The Princess And The Frog (2024)

“Your Highness,” the frog croaked, his voice surprisingly deep and weary. “I am not what I seem. I am Prince Caspian of the Silverwood, turned into this form by a spiteful swamp witch. The only cure… is to be granted a single, heartfelt wish by a princess. Will you help me?”

The frog, stunned but intrigued, agreed.

Elara ran to her workshop, the frog clinging to her collar. She pulled out the device she had been building for months—a delicate cage of brass and silver wire, with a polished ruby at its center. It was a wish-catcher, a machine she had designed using the frog’s lessons on binding knots and her own knowledge of resonant frequencies. The Princess And The Frog

Elara grinned. “I told you. Engineering.”

“Caspian,” she whispered. “The witch’s curse requires a ‘heartfelt wish by a princess.’ She assumed it meant a kiss. But a wish is just a promise made to the future.” The only cure… is to be granted a

Elara always nodded, kissed his cheek, and returned to her half-finished clockwork dragonflies.
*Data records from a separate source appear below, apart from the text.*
-- ==== Sys2Proof/Proofs/VehicleDecisions.lean ====
section
/-! PROOFS. What the Segmenter decides from the spacings: class tests, matching, bogies (R111 to R115). -/

namespace Sys2Proof.Machine

/-! ### The class test (R112) -/

theorem getElem?_internalTests (tol : Nat) (sp : List (Option Nat)) : ∀ (l : List Nat) (c i : Nat),
    (internalTests tol sp c l)[i]? = (l[i]?).map fun w => withinTolerance tol w (entryAt sp (c + i))
  | [], c, i => by simp [internalTests]
  | w :: l, c, 0 => by simp [internalTests]
  | w :: l, c, i + 1 => by
    rw [internalTests, List.getElem?_cons_succ, List.getElem?_cons_succ, getElem?_internalTests tol sp l (c + 1) i,
      show c + 1 + i = c + (i + 1) by omega]

theorem withinTolerance_false {tol w : Nat} {o : Option Nat} : withinTolerance tol w o = some false ↔
    ∃ d : Nat, o = some d ∧ tol < ((d : Int) - (w : Int)).natAbs := by
  cases o <;> simp [withinTolerance]

theorem withinTolerance_true {tol w : Nat} {o : Option Nat} : withinTolerance tol w o = some true ↔
    ∃ d : Nat, o = some d ∧ ((d : Int) - (w : Int)).natAbs ≤ tol := by
  cases o <;> simp [withinTolerance]

/-- A present entry is out of a class's bounds. -/
theorem internalTests_any (tol : Nat) (sp : List (Option Nat)) (l : List Nat) (c : Nat) :
    (internalTests tol sp c l).any (fun x => decide (x = some false)) = true ↔
      ∃ i w d : Nat, l[i]? = some w ∧ entryAt sp (c + i) = some d ∧ tol < ((d : Int) - (w : Int)).natAbs := by
  have mem : (internalTests tol sp c l).any (fun x => decide (x = some false)) = true ↔ some false ∈ internalTests tol sp c l := by simp
  simp only [mem, List.mem_iff_getElem?, getElem?_internalTests, Option.map_eq_some_iff, withinTolerance_false, exists_and_left]

/-- Every entry is present and within a class's bounds. -/
theorem internalTests_all (tol : Nat) (sp : List (Option Nat)) (l : List Nat) (c : Nat) :
    (internalTests tol sp c l).all (fun x => decide (x = some true)) = true ↔
      ∀ i w : Nat, l[i]? = some w → ∃ d : Nat, entryAt sp (c + i) = some d ∧ ((d : Int) - (w : Int)).natAbs ≤ tol := by
  simp only [List.all_eq_true, decide_eq_true_eq, List.mem_iff_getElem?, getElem?_internalTests, Option.map_eq_some_iff,
    ← withinTolerance_true]
  constructor
  · exact fun h i w hw => h _ ⟨i, w, hw, rfl⟩
  · rintro h x ⟨i, w, hw, rfl⟩
    exact h i w hw

theorem openOutcome_failed (l : List (Option Bool)) : openOutcome l = .failed ↔ l.any (fun x => decide (x = some false)) = true := by
  unfold openOutcome
  split
  · next failed => simp [failed]
  · next sound => split <;> simp [sound]

theorem openOutcome_passed (l : List (Option Bool)) : openOutcome l = .passed ↔ l.all (fun x => decide (x = some true)) = true := by
  have apart : l.all (fun x => decide (x = some true)) = true → l.any (fun x => decide (x = some false)) = false := fun all =>
    List.any_eq_false.mpr fun x hx => by
      have := List.all_eq_true.mp all x hx
      simp_all
  unfold openOutcome
  split
  · next failed =>
    constructor
    · exact nofun
    · exact fun all => absurd (apart all) (by simp [failed])
  · split
    · next all => simp [all]
    · next some => simp [some]

theorem gapTest_false {r : ClassRec} {o : Option Nat} : gapTest r o = some false ↔ ∃ d, o = some d ∧ (d < r.gapMin ∨ r.gapMax < d) := by
  simp only [gapTest, Option.map_eq_some_iff, decide_eq_false_iff_not]
  refine exists_congr fun d => and_congr_right fun _ => by omega

theorem gapTest_true {r : ClassRec} {o : Option Nat} : gapTest r o = some true ↔ ∃ d, o = some d ∧ r.gapMin ≤ d ∧ d ≤ r.gapMax := by
  simp [gapTest]

theorem classTest_open (sp : List (Option Nat)) (c m : Nat) (r : ClassRec) : classTest false sp c m r =
    openOutcome (internalTests r.tolerance sp c r.spacings ++ [gapTest r (entryAt sp (c + r.spacings.length))]) := rfl

theorem classTest_closing (sp : List (Option Nat)) (c m : Nat) (r : ClassRec) : classTest true sp c m r =
    if r.spacings.length + 1 ≤ m ∧ (internalTests r.tolerance sp c r.spacings).all (fun x => decide (x = some true)) = true then .passed
    else .failed := rfl

/-- At close a test is never open. -/
theorem classTest_closing_iff (sp : List (Option Nat)) (c m : Nat) (r : ClassRec) :
    (classTest true sp c m r = .passed ↔
      r.spacings.length + 1 ≤ m ∧ (internalTests r.tolerance sp c r.spacings).all (fun x => decide (x = some true)) = true) ∧
    (classTest true sp c m r = .failed ↔
      ¬ (r.spacings.length + 1 ≤ m ∧ (internalTests r.tolerance sp c r.spacings).all (fun x => decide (x = some true)) = true)) := by
  rw [classTest_closing]
  split
  · next holds => exact ⟨⟨fun _ => holds, fun _ => rfl⟩, ⟨nofun, fun fails => absurd holds fails⟩⟩
  · next fails => exact ⟨⟨nofun, fun holds => absurd holds fails⟩, ⟨fun _ => fails, fun _ => rfl⟩⟩

/-! ### The expected class (R111) -/

theorem codeInTable_iff {s : State} {code : Option Nat} {c : Nat} {r : ClassRec} : s.codeInTable code = some (c, r) ↔
    code = some c ∧ tget s.seg.classes c = some r := by
  cases code with
  | none => simp [State.codeInTable]
  | some x =>
    simp only [State.codeInTable, Option.bind_some, Option.map_eq_some_iff, Prod.mk.injEq, Option.some.injEq]
    constructor
    · rintro ⟨y, found, rfl, rfl⟩
      exact ⟨rfl, found⟩
    · rintro ⟨rfl, found⟩
      exact ⟨r, found, rfl, rfl⟩

theorem codeInTable_none {s : State} {code : Option Nat} (h : ∀ c r, code = some c → tget s.seg.classes c ≠ some r) :
    s.codeInTable code = none := by
  cases found : s.codeInTable code with
  | none => rfl
  | some x =>
    obtain ⟨c, r⟩ := x
    obtain ⟨named, held⟩ := codeInTable_iff.mp found
    exact absurd held (h c r named)

/-- The expected class of an EXPECTED record: by its fleet number, else by its expectation. -/
theorem expectedClass_expected {s : State} {p k : Nat} {w : Wagon} (held : s.recordAt s.openNumber p = some (k, w))
    (expected : w.state = .expected) : s.expectedClass p =
      (s.codeInTable ((s.lookupOpt w.fleet).bind (·.cls))).orElse fun _ => s.codeInTable w.expectedCls := by
  simp only [State.expectedClass, held, expected, if_true]

/-- The class that the register holds for a fleet number. -/
theorem lookupOpt_cls {s : State} {f : Option Nat} {c : Nat} : (s.lookupOpt f).bind (·.cls) = some c ↔
    ∃ n g, f = some n ∧ tget s.wrg.records n = some g ∧ g.fields.cls = some c := by
  simp only [lookupOpt_eq, Option.bind_eq_some_iff, Option.map_eq_some_iff]
  constructor
  · rintro ⟨_, ⟨g, ⟨n, rfl, found⟩, rfl⟩, cls⟩
    exact ⟨n, g, rfl, found, cls⟩
  · rintro ⟨n, g, rfl, found, cls⟩
    exact ⟨_, ⟨g, ⟨n, rfl, found⟩, rfl⟩, cls⟩

theorem lookupOpt_cls_unnamed {s : State} {w : Wagon} (unnamed : ∀ (c : Nat) (r : ClassRec), ¬ (tget s.seg.classes c = some r ∧
    ∃ f g, w.fleet = some f ∧ tget s.wrg.records f = some g ∧ g.fields.cls = some c)) (c : Nat) (r : ClassRec)
    (code : (s.lookupOpt w.fleet).bind (·.cls) = some c) : tget s.seg.classes c ≠ some r :=
  fun found => unnamed c r ⟨found, lookupOpt_cls.mp code⟩

/-! ### Matching (R113, R114) -/

/-- The first class that has not FAILED. -/
theorem find?_matching {α : Type} {q : α → Bool} {pre post : List α} {a : α} (failed : ∀ b ∈ pre, q b = false) (holds : q a = true) :
    (pre ++ a :: post).find? q = some a := by
  rw [List.find?_append, List.find?_eq_none.mpr (fun b hb => by simp [failed b hb])]
  simp [holds]

theorem autoDecide_found {s : State} {closing mm : Bool} {c : Nat × ClassRec}
    (found : (matchingOrder s.seg.classes).find? (fun r => decide (classTest closing s.seg.spacings s.seg.cursor
      (s.axt.train.length - s.seg.cursor) r.2 ≠ .failed)) = some c) : autoDecide s closing mm =
      if classTest closing s.seg.spacings s.seg.cursor (s.axt.train.length - s.seg.cursor) c.2 = .passed then
        .form (.ofClass s.seg.cursor c mm) else .wait .cls := by
  simp only [autoDecide, found]

theorem autoDecide_bogies {s : State} {closing mm : Bool}
    (failed : (matchingOrder s.seg.classes).find? (fun r => decide (classTest closing s.seg.spacings s.seg.cursor
      (s.axt.train.length - s.seg.cursor) r.2 ≠ .failed)) = none) : autoDecide s closing mm =
      (bogiePair closing s.settings.bogieMax s.seg.spacings s.seg.cursor s.axt.train.length).elim (.wait .bogie)
        fun n => .form ⟨s.seg.cursor, n, none, .wagon, true, mm⟩ := by
  simp only [autoDecide, failed]
  cases bogiePair closing s.settings.bogieMax s.seg.spacings s.seg.cursor s.axt.train.length <;> rfl

/-! ### Bogies (R115) -/

theorem bogieAt_eq_some {closing : Bool} {limit : Nat} {sp : List (Option Nat)} {start total k : Nat} (room : start < total) :
    bogieAt closing limit sp start total = some k ↔ 1 ≤ k ∧ k ≤ 3 ∧
      (∀ j, j + 1 < k → ∃ d, entryAt sp (start + j) = some d ∧ d ≤ limit) ∧
      (k = 3 ∨ (∃ d, entryAt sp (start + k - 1) = some d ∧ limit < d) ∨ (closing = true ∧ entryAt sp (start + k - 1) = none)) := by
  rw [bogieAt, if_pos room, growBogie_eq_some closing limit sp start 2 1 k (Nat.le_refl 1)]
  simp

theorem bogieAt_beyond {closing : Bool} {limit : Nat} {sp : List (Option Nat)} {start total : Nat} (beyond : total ≤ start) :
    bogieAt closing limit sp start total = if closing then some 0 else none := by
  rw [bogieAt, if_neg (Nat.not_lt.mpr beyond)]

/-- In the normal mode both bogies must have ended. -/
theorem bogiePair_open {limit : Nat} {sp : List (Option Nat)} {start total n : Nat} : bogiePair false limit sp start total = some n ↔
    ∃ x y, bogieAt false limit sp start total = some x ∧ start + x < total ∧ bogieAt false limit sp (start + x) total = some y ∧
      n = x + y := by
  simp only [bogiePair, Bool.false_and, Bool.false_eq_true, if_false, Option.bind_eq_some_iff, Option.map_eq_some_iff]
  constructor
  · rintro ⟨x, first, y, second, rfl⟩
    refine ⟨x, y, first, Nat.not_le.mp fun beyond => ?_, second, rfl⟩
    rw [bogieAt_beyond beyond] at second
    exact absurd second (by simp)
  · rintro ⟨x, y, first, -, second, rfl⟩
    exact ⟨x, first, y, second, rfl⟩

/-- At close the second bogie wants a present entry behind the first, and may hold no axle. -/
theorem bogiePair_closing {limit : Nat} {sp : List (Option Nat)} {start total n : Nat} :
    bogiePair true limit sp start total = some n ↔ ∃ x, bogieAt true limit sp start total = some x ∧
      ((entryAt sp (start + x - 1) = none ∨ total ≤ start + x) ∧ n = x ∨
        entryAt sp (start + x - 1) ≠ none ∧ start + x < total ∧ ∃ y, bogieAt true limit sp (start + x) total = some y ∧ n = x + y) := by
  simp only [bogiePair, Bool.true_and, Option.bind_eq_some_iff, Option.isNone_iff_eq_none]
  refine exists_congr fun x => and_congr_right fun _ => ?_
  by_cases apart : entryAt sp (start + x - 1) = none
  · simp [apart, eq_comm]
  · rw [if_neg apart]
    by_cases beyond : total ≤ start + x
    · simp [bogieAt_beyond beyond, apart, beyond, Nat.not_lt.mpr beyond, eq_comm]
    · simp only [apart, beyond, Nat.not_le.mp beyond, Option.map_eq_some_iff, false_or, false_and, not_false_eq_true, ne_eq,
        true_and]
      exact exists_congr fun y => and_congr_right fun _ => eq_comm

/-- Settles O33. -/
theorem vehiclesAreDecidedFromSpacings : Obligations.VehiclesAreDecidedFromSpacings := by
  refine ⟨fun sp c m r => ⟨?_, ?_, ?_, ?_⟩, fun s p => ⟨fun other => ?_, fun k w held expected => ⟨fun c r named => ?_,
      fun unnamed => ⟨fun c r code found => ?_, fun absent => ?_⟩⟩⟩,
    fun s closing mm => ⟨fun unexpected => ?_, fun c r expected => ⟨fun passed => ?_, fun undecided => ?_, fun failed => ?_⟩,
      fun pre post c r order failed => ⟨fun passed => ?_, fun undecided => ?_⟩, fun failed => ?_⟩,
    fun t wf => ⟨fun c => mem_sortBy _ _ _, ?_⟩, fun limit sp start total k room => ⟨?_, ?_⟩,
    fun limit sp start total n room => ⟨?_, ?_⟩⟩
  · rw [classTest_open, openOutcome_failed, List.any_append, Bool.or_eq_true, internalTests_any]
    simp [gapTest_false]
  · rw [classTest_open, openOutcome_passed, List.all_append, Bool.and_eq_true, internalTests_all]
    simp [gapTest_true]
  · rw [(classTest_closing_iff sp c m r).1, internalTests_all]
  · rw [(classTest_closing_iff sp c m r).2, internalTests_all]
  · unfold State.expectedClass
    split
    · next k w held => rw [if_neg (other k w held)]
    · rfl
  · obtain ⟨found, f, g, fleet, record, cls⟩ := named
    rw [expectedClass_expected held expected, codeInTable_iff.mpr ⟨lookupOpt_cls.mpr ⟨f, g, fleet, record, cls⟩, found⟩]
    rfl
  · rw [expectedClass_expected held expected, codeInTable_none (lookupOpt_cls_unnamed unnamed), codeInTable_iff.mpr ⟨code, found⟩]
    rfl
  · rw [expectedClass_expected held expected, codeInTable_none (lookupOpt_cls_unnamed unnamed), codeInTable_none absent]
    rfl
  · simp only [decideVehicle, unexpected]
  · simp only [decideVehicle, expected, passed]
    rfl
  · simp only [decideVehicle, expected, undecided]
  · simp only [decideVehicle, expected, failed]
  · rw [autoDecide_found (c := (c, r)) (order ▸ find?_matching (fun q hq => by simp [failed q hq]) (by simp [passed])), if_pos passed]
    rfl
  · rw [autoDecide_found (c := (c, r)) (order ▸ find?_matching (fun q hq => by simp [failed q hq]) (by simp [undecided])),
      if_neg (by simp [undecided])]
  · rw [autoDecide_bogies (List.find?_eq_none.mpr fun q hq => by simp [failed q ((mem_sortBy _ _ _).mp hq)])]
    cases bogiePair closing s.settings.bogieMax s.seg.spacings s.seg.cursor s.axt.train.length <;> rfl
  · exact (pairwise_sortBy _ (rising_pairwise wf).1).imp fun {a b} order => by
      show min 7 b.2.spacings.length < min 7 a.2.spacings.length ∨ _
      omega
  · rw [bogieAt_eq_some room]
    simp
  · rw [bogieAt_eq_some room]
    simp
  · exact bogiePair_open
  · exact bogiePair_closing

end Sys2Proof.Machine
end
The swamp witch shrieked and dissolved into a puddle of sour mud. The King, watching from the doorway, let out a long, slow breath. She pulled out the device she had been

Once upon a time, in the lush, sun-drenched kingdom of Orleans, there lived a princess named Elara. She was not the kind of princess who sighed over suitors or spent her days admiring her reflection in silvered glass. Elara was a tinkerer, a dreamer of gears and springs, and she much preferred the quiet clatter of her workshop to the stiff formality of the throne room.

When it faded, the frog was gone. Standing in the cage, blinking in confusion, was a young man with dark, clever eyes and hands stained with ink and soil—the marks of a natural philosopher. He was no shining, armor-clad prince. He looked like someone who had just crawled out of a bog and was terribly sorry about it.